Sunday, January 14th, 2007

I’ve been noticing recently that YouTube is suffering some significant speed issues. It used to be that speed was no problem, and the video would be entirely downloaded faster than one-quarter of the way through playback. Now, YouTube can’t even seem to transmit the videos in real time, meaning the video will frequently stop and stutter. It’s like RealPlayer’s “Buffering … buffering …” all over again. To watch a video without these annoying interruptions now I have to pause the video and let it load most of the way (meanwhile I’m browsing something else in another tab). Finally, when the download is mostly done, I unpause it, and hopefully the download finishes by the time playback reaches the end of the video.

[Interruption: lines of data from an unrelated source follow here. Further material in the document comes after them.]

/-- A packet meets the export that it matched on arrival (R184); `none` when it must still wait. -/
def servePacket (s : State) (p : Packet) (entry : Option (Nat × ExportEntry)) : Option State :=
  if p.kind == kMclose then some (closeServe s p)
  else
    match entry with
    | none => some (nackWith s p stNoexport)
    | some (n, e) =>
      if !e.right (rightOf p.kind) then some (nackWith s p stDenied)
      else if e.kind = 0 then exportServe s p e
      else if e.kind = 1 then some (launchServe s p e)
      else if e.kind = 2 then some (controlServe s p n e)
      else some (nackWith s p stNoexport)

/-! ### Holding (R102, R147, R148) -/

def sameLine (g : Gap) (p : Packet) : Bool := g.line.toNat == p.off.toNat / 256

/-- A gap that a class-2 packet is behind: of its source and line, with a lower tag. -/
def behindGap (s : State) (p : Packet) : Bool :=
  s.fabric.gaps.any (fun e => e.2.src == p.src && e.2.plane == p.plane && sameLine e.2 p && tagBefore e.2.stag p.stag)

/-- A read or an atomic waits for every open gap of its line (R147). -/
def lineGap (s : State) (p : Packet) : Bool :=
  (p.kind == kRdreq || p.kind == kGetreq || p.kind == kAtomreq) && s.fabric.gaps.any (fun e => sameLine e.2 p)

/-- A release waits for the gaps of its source recorded before it. -/
def gapBefore (s : State) (p : Packet) (n : Nat) : Bool := s.fabric.gaps.any (fun e => e.2.src == p.src && e.2.seq < n)

def isRelease (p : Packet) : Bool := p.rel || p.kind == kPuts || p.kind == kMclose
def isFabricRead (p : Packet) : Bool := p.kind == kRdreq || p.kind == kGetreq

/-- An access to a line: a class-2 packet or a read. -/
def isLineAccess (p : Packet) : Bool := p.cls == 2 || isFabricRead p

/-- A held packet must go on waiting behind `seen`, the ones held before it: an access behind those of its source and line (R147, R229), a
release behind those that arrived behind a gap of its source (R148), a close behind the stages of its source (R110). A refill waits for
none of the reads and gaps of other sources, which wait for it (R147; DEDUCED, log 26). -/
def mustHold (s : State) (seen : List Held) (h : Held) : Bool :=
  let p := h.pkt
  let fills := h.gap.isSome
  let earlier := seen.filter (fun e => e.pkt.src == p.src)
  let sameAccess (e : Held) : Bool := e.pkt.off.toNat / 256 == p.off.toNat / 256 && (e.pkt.cls == 2 || (!fills && isFabricRead e.pkt && p.cls == 2))
  (p.cls == 2 && behindGap s p) || (isLineAccess p && earlier.any sameAccess) || (!fills && lineGap s p) ||
    (isRelease p && (gapBefore s p h.seq || earlier.any (·.behind))) || (p.kind == kMclose && earlier.any (·.pkt.kind == kMstage))
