/-- An instruction that starts an operation and whose lanes go elsewhere than on: the issuing entry is replaced by the parts given. -/
def StartsOpAt (base : State) (i : Issuer) (flag : Option Nat) (op : Op) (parts : List Entry) (P : Group → Prop) (o : Out) : Prop :=
  ∃ t g, o = .next t ∧ Issued (addOp base i.k op).1 t i parts g ∧ opOf t i.k (nextOp base i) = some op ∧
    g.besides (countFlag i.g flag) = countFlag i.g flag ∧ g.p = i.g.p ∧ g.s = i.g.s ∧ P g

/-- Whose operation it is: the issuing group's, for the lanes given, on the flag given, issued now. -/
def OpOf (s : State) (i : Issuer) (op : Op) (lanes : Mask) (flag : Option Nat) : Prop :=
  op.uid = i.g.uid ∧ op.gid = i.g.gid ∧ op.ctx = i.g.ctx ∧ op.lanes = lanes ∧ op.flag = flag ∧ op.pc = i.e.pc ∧ op.start = (coreOf s i.k).ccyc

/-- A LOAD of any kind: wherever it issues and every access goes through, its operation is in flight with the accesses given, and its
destinations are to come (R45, R335). -/
def LoadLaw (ins : Instr) (f : Fx) (p : State → Issuer → Plan) (q : Need) (once : Bool) (regs : Nat) (path : Path)
    (parts : Mask → List LaneAcc → List LaneAcc) : Prop := ∀ s i,
  let m := i.active f
  let lanes := if once then maskOfLanes [lowestLane m] else m
  let ea (g : Group) : Nat → Word := eaAt g f q.scratch
  let watch (s : State) (accs : List LaneAcc) : Option Trap := if !q.data then none else if once then onceWatch s i .read m accs else watchTrap s i .read accs
  let fd := found s i (p s i) q lanes ea
  Issues s i f false (p s i) → Clear s i (p s i) q lanes ea watch →
    ∃ op, StartsOp fd.1 i (p s i).flag op (fun g => Pending i g (p s i) (runNames f.d regs) (nextOp s i)) (exec ins s) ∧
      op.kind = .load path (parts m fd.2.byLane) false ∧ op.regs = regs ∧ OpOf s i op m (p s i).flag ∧
      op.dest = (match f.d with | .v n => .v n.toNat | .s n => .s n.toNat | _ => .none)

/-! ### Control-window writes -/

/-- A control-window write of 8 aligned bytes to a register of a region, which the tables grant (R61, R181). -/
def Granted (s : State) (w : CtlWrite) (r : Region) : Prop :=
  w.size = 8 ∧ w.off.toNat % 8 = 0 ∧ regionOf w.off.toNat = r ∧ writeGrants s w r = true

/-- A write that a rule refuses leaves its offset in DERR, and nothing else changes (R61). -/
def refused (s : State) (w : CtlWrite) : State :=
  { s with device := { s.device with derrV := true, derrOff := BitVec.ofNat 24 w.off.toNat } }

/-! ### Packets -/

/-- A well-formed packet of a kind that no tombstone absorbs, that is no replay, and whose seal opens to a well-formed `q` (R136, R137, R153, R156). -/
def Arrives (s : State) (p : Packet) (kind : BitVec 8) (q : Packet) : Prop :=
  p.kind = kind ∧ badFrame s p = false ∧ (polderOf s p.polder.toNat).tomb = none ∧ isReplay s p = false ∧ openSeal s p = some q ∧ maskBits q = false

/-- A packet that nothing holds back, and that memory, a window or a coordinator serves with a state (R147, R148, R184). -/
def Serves (s : State) (q : Packet) (t : State) : Prop :=
  s.fabric.held = [] ∧ mustHold s [] { pkt := q, seq := s.fabric.gapSeq } = false ∧
    servePacket s q (exportMatch s q.src q.off.toNat) = some t ∧ t.fabric.held = [] ∧ t.fabric.waiting = []

end Sys2Proof.Machine
end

What’s going on with YouTube? I know they’re growing exponentially, and they still don’t have a revenue model. Still, they were bought by Google, and you’d think that gives them enough money to buy infrastructure with. But it looks like their traffic has severely surpassed their infrastructure. They simply don’t have enough servers and/or bandwidth to handle everything coming at them, and as a result, the service is really suffering. I’ve mostly lost interest in YouTube now because I cannot just sequentially watch as many videos as I want. It’s a chore now; I have to identify stuff I want to watch, open them in new tabs, and wait awhile for them to load. Sorry, I’m not going to bother.